The company said the limited recall affects Powerlink system catheters marketed in the United States. The devices are used to place a graft to treat abdominal aortic aneurysms, where the heart's largest artery weakens and risks rupturing. The company said it received three reports where the tip of the catheter became detached during surgery. Catheters in development and those marketed in Europe are of a different design and not affected by the recall.
Paul McCormick, an Endologix spokesman, said the company has sold from 350 to 400 of the catheters in the United States since their launch in January. He said about 35 catheters are now out at hospitals and the company is aggressively testing all lots of finished catheters in inventory, to see which ones pass muster in order to keep supplies available.

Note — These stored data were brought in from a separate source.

-- ==== Sys2Proof/Machine/Pools.lean ====
section
/-! DEFINITION. The buffer pool manager (14_buffer_pools.md): pools, slices and handles, choosing a pool, reference counts, free lists and their links (R277-R287). -/
namespace Sys2Proof.Machine

/-- Builds the free list of a slice from the counts, in ascending index, and increments its generation (R284). -/
def buildList (pool part : Nat) : Plan := fun s =>
  let x := s.pool pool
  let sl := x.slice part
  let f := x.firstIndex part
  let free := ((List.range sl.count).map (· + f)).filter (fun i => s.refCount pool i == 0)
  let gen := (sl.gen + 1) % 2 ^ 32
  Plan.andThen
    (Plan.seq (free.mapIdx (fun k i => unitStore pgPOL (x.bufAddr part i) (linkBytes (free.getD (k + 1) 0) (k + 1 == free.length) i pool part gen))))
    (modSlice pool part (fun sl => { sl with state := 1, head := free.headD 0, free := free.length, gen := gen })) s

/-- SLICE_REBUILD_DONE: the list is built and the slice is ACTIVE (R284, R287). -/
def rebuildDone (pool part : Nat) : Plan := fun s => if ((s.pool pool).slice part).state = 3 then buildList pool part s else []

/-- A rebuild of an enabled slice starts. -/
def startRebuild (pool part : Nat) : Plan := fun s =>
  if (s.pool pool).enable && ((s.pool pool).slice part).enable then modSlice pool part (fun sl => { sl with state := 3, free := 0 }) s else []

/-- The link of the buffer at the head of a slice is corrupt (R285). -/
def linkCorrupt (s : State) (pool part : Nat) : Bool :=
  let x := s.pool pool
  let sl := x.slice part
  let f := x.firstIndex part
  let b := s.bytesAt (x.bufAddr part sl.head) 16
  let w0 := rdN b 0 4
  let next := fld w0 19 0
  let last := bit w0 31
  rdN b 12 4 != crc32c (b.take 12) || fld (rdN b 4 4) 19 0 != sl.head || fld (rdN b 4 4) 23 20 != pool || fld (rdN b 4 4) 26 24 != part ||
  rdN b 8 4 != sl.gen || (!last && (decide (next < f) || decide (f + sl.count ≤ next))) || (decide (1 < sl.free) && last) || s.refCount pool sl.head != 0

/-- A quarantine: the flag, the event, and the end of every job of the partition (R285). -/
def quarantine (pool part : Nat) : Plan := fun s =>
  let sl := (s.pool pool).slice part
  Plan.seq [
    modSlice pool part (fun sl => { sl with state := 2 }),
    raiseErr pgPOL 1 [],
    event { cls := 8, code := 1, part := part, charged := true, fn := (s.part part).fn, page := pgPOL, detail := leBytes 4 (handleOf pool sl.head) },
    Plan.each (s.jobIds.filter (fun id => (s.job id).part == part)) (fun id => killJob id 0x10)] s

/-! ## Allocation (R280, R281) -/

/-- What the manager answers. -/
inductive AllocAns
  | got (handle addr : Nat)
  | empty
  | noFit
  /-- The slice is under rebuild: the allocation waits (R287). -/
  | wait
  deriving DecidableEq, Repr

/-- An allocation from one slice (R279, R284, R285). -/
def takeFrom (s : State) (pool part : Nat) : AllocAns × Plan :=
  let x := s.pool pool
  let sl := x.slice part
  if !x.enable || !sl.enable || sl.count = 0 || sl.state = 2 then (.empty, Plan.skip)
  else if sl.state = 3 then (.wait, Plan.skip)
  else if !s.inPartGddr part sl.base (sl.count * x.bufBytes) then (.empty, raiseErr pgPOL 3 [])
  else if sl.free = 0 then (.empty, Plan.skip)
  else if linkCorrupt s pool part then (.empty, quarantine pool part)
  else
    let i := sl.head
    let next := fld (s.numAt (x.bufAddr part i) 4) 19 0
    (.got (handleOf pool i) (x.bufAddr part i),
     Plan.andThen (modSlice pool part (fun sl => { sl with head := next, free := sl.free - 1 })) (setRef pool i 1))

/-- The first pool of a chain whose buffers hold `size` bytes (R280). -/
def fitPool (s : State) (size : Nat) : Nat → Nat → Option Nat
  | 0, _ => none
  | fuel + 1, p =>
    let x := s.pool p
    if size ≤ x.bufBytes then some p else if x.nextEn then fitPool s size fuel x.next else none

/-- An allocation of a partition: the smallest fit of the chain, and one step up when its slice has nothing (R280, R281). -/
def allocate (s : State) (part pool size : Nat) : AllocAns × Plan :=
  match fitPool s size 16 pool with
  | none => (.noFit, Plan.skip)
  | some p =>
    let sl := (s.pool p).slice part
    let nothing := !sl.enable || sl.count = 0 || sl.state = 2 || (sl.state = 1 && sl.free = 0)
    if nothing && (s.pool p).stepUp && ((s.pool (s.pool p).next).slice part).state != 2 then takeFrom s (s.pool p).next part else takeFrom s p part

/-- A pool is within a partition's quota (R278). -/
def State.inQuota (s : State) (part pool : Nat) : Bool :=
  (s.pool pool).enable && ((s.pool pool).slice part).enable && ((s.pool pool).slice part).count != 0

/-! ## Reference counts (R283) -/

/-- A count operation of a function is refused: counted in its own slice of the pool, if it has one (R283). -/
def refRefused (part : Option Nat) (pool : Nat) : Plan := fun s =>
  match part with
  | none => []
  | some p => if ((s.pool pool).slice p).enable then modSlice pool p (fun sl => { sl with refused := satAdd 0xFFFF sl.refused 1 }) s else []

/-- POL_REF: the host adds or releases a reference (R283). -/
def polRef (fn v : Nat) : Plan := fun s =>
  let h := fld v 23 0
  let pool := fld h 23 20
  let part := s.partOf fn
  if !(s.pool pool).enable || ((s.pool pool).sliceOf (fld h 19 0)).isNone || (s.pool pool).sliceOf (fld h 19 0) != part then refRefused part pool s
  else if bit v 31 then (if (addRef s h).1 then (addRef s h).2 s else refRefused part pool s)
  else releaseRef h s

def execPolRef (fn value : Nat) (s : State) : Host.Outcome State Fault Refusal := Plan.done (pageGate fn (polRef fn value)) s

/-- The answer to a host allocation (R281). -/
def answerAlloc (fn v : Nat) : Plan := fun s =>
  match s.partOf fn with
  | none => setReg fn pgPOL 0x138 (2 * 2 ^ 30 + fld v 5 0 * 2 ^ 24) s
  | some p =>
    let a := allocate s p (fld v 31 28) (fld v 25 8 * 4096)
    let res (r h : Nat) : Plan := setReg fn pgPOL 0x138 (r * 2 ^ 30 + fld v 5 0 * 2 ^ 24 + h)
    Plan.andThen a.2
      (match a.1 with
       | .wait => Plan.act (.polWaits fn (v + 1))
       | .empty => Plan.andThen (res 2 0) (Plan.act (.polWaits fn 0))
       | .noFit => Plan.andThen (res 3 0) (Plan.act (.polWaits fn 0))
       | .got h addr => Plan.seq [res 1 h, setReg fn pgPOL 0x13C (addr % 2 ^ 32), setReg fn pgPOL 0x140 (addr / 2 ^ 32), Plan.act (.polWaits fn 0)]) s

/-- POL_ALLOC: ignored while the function's previous allocation is unanswered (R280). -/
def polAlloc (fn v : Nat) : Plan := fun s => if Tab.get 0 s.polWaits fn != 0 then [] else answerAlloc fn (v % 2 ^ 32) s

def execPolAlloc (fn value : Nat) (s : State) : Host.Outcome State Fault Refusal := Plan.done (pageGate fn (polAlloc fn value)) s

/-- SLICE_REBUILD_DONE also answers the host allocations that waited (R287). -/
def execSliceRebuildDone (pool part : Nat) (s : State) : Host.Outcome State Fault Refusal :=
  Plan.done (Plan.andThen (rebuildDone pool part) (fun s => Plan.each (Tab.keys s.polWaits) (fun fn => answerAlloc fn (Tab.get 0 s.polWaits fn - 1)) s)) s

/-! ## Configuration (R279) -/

/-- A pool may not be enabled. -/
def poolRefused (s : State) (n : Nat) : Bool :=
  let x := s.pool n
  let slices := (List.range 8).filter (fun p => (x.slice p).enable)
  let others := (List.range 16).filter (fun m => m != n && (s.pool m).enable)
  let span (x : Pool) (p : Nat) : Nat × Nat := ((x.slice p).base, (x.slice p).count * x.bufBytes)
  x.size4k == 0 || decide (1048576 < x.first + x.total) ||
  others.any (fun m => overlaps x.first x.total (s.pool m).first (s.pool m).total) ||
  slices.any (fun p => decide ((s.part p).state = .unused) || (x.slice p).base % 4096 != 0 || !s.inPartGddr p (span x p).1 (span x p).2 ||
    slices.any (fun q => q != p && overlaps (span x p).1 (span x p).2 (span x q).1 (span x q).2) ||
    others.any (fun m => (List.range 8).any (fun q => ((s.pool m).slice q).enable &&
      overlaps (span x p).1 (span x p).2 (span (s.pool m) q).1 (span (s.pool m) q).2))) ||
  (x.nextEn && (!(s.pool x.next).enable || decide ((s.pool x.next).size4k ≤ x.size4k)))

/-- A pool comes into use: every enabled slice builds its list (R279, R284). -/
def enablePool (n : Nat) : Plan := fun s =>
  Plan.andThen (Plan.act (.pools n { s.pool n with enable := true })) (Plan.each (List.range 8) (startRebuild n)) s

/-- POL_POOL_ENABLE: a write of POL_POOL_CFG of the selected pool (R279). -/
def polPoolEnable (v : Nat) : Plan := fun s =>
  let n := s.reg 0 pgPOL 0x108 % 16
  let x := s.pool n
  if x.enable then
    if bit v 31 || !(List.range 8).all (fun p => (x.slice p).free == (x.slice p).count) then []
    else [.pools n { x with enable := false, slices := x.slices.map (fun e => (e.1, { e.2 with state := 0 })) }]
  else
    let y := { x with stepUp := bit v 30, nextEn := bit v 29, next := fld v 27 24, size4k := fld v 17 0 }
    Plan.andThen (Plan.act (.pools n y))
      (fun s => if !bit v 31 then [] else if poolRefused s n then (raiseErr pgPOL 0 []) s else enablePool n s) s

def execPolPoolEnable (value : Nat) (s : State) : Host.Outcome State Fault Refusal := Plan.done (pageGate 0 (polPoolEnable value)) s

/-- POL_INIT: the selected slice is rebuilt from the side table (R285). -/
def polInit (v : Nat) : Plan := fun s => if bit v 0 then startRebuild (s.reg 0 pgPOL 0x108 % 16) (s.reg 0 pgPOL 0x114 % 8) s else []

def execPolInit (value : Nat) (s : State) : Host.Outcome State Fault Refusal := Plan.done (pageGate 0 (polInit value)) s

/-! ## Resets (R286) -/

/-- Every count of a partition's slices becomes 0, and their lists are rebuilt. -/
def resetSlices (part : Nat) : Plan := fun s =>
  Plan.each (List.range 16) (fun n => fun s =>
    let x := s.pool n
    let lo := x.first + x.firstIndex part
    if x.enable && (x.slice part).enable then Plan.andThen (Plan.act (.refsClear lo (x.slice part).count)) (startRebuild n part) s else []) s

end Sys2Proof.Machine
end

The Food and Drug Administration classified the action as a Class II recall, meaning the device could cause a temporary or reversible adverse event. The company said it is working with the FDA on the recall.
The company said it expects to take a one-time charge of about $700,000 to $800,000 in the current quarter as a result.
Endologix shares fell 46 cents, or 7.3 percent, to $5.70 after being halted briefly during afternoon trading on the Nasdaq. Shares have traded between $4 and $7.24 over the past 52 weeks.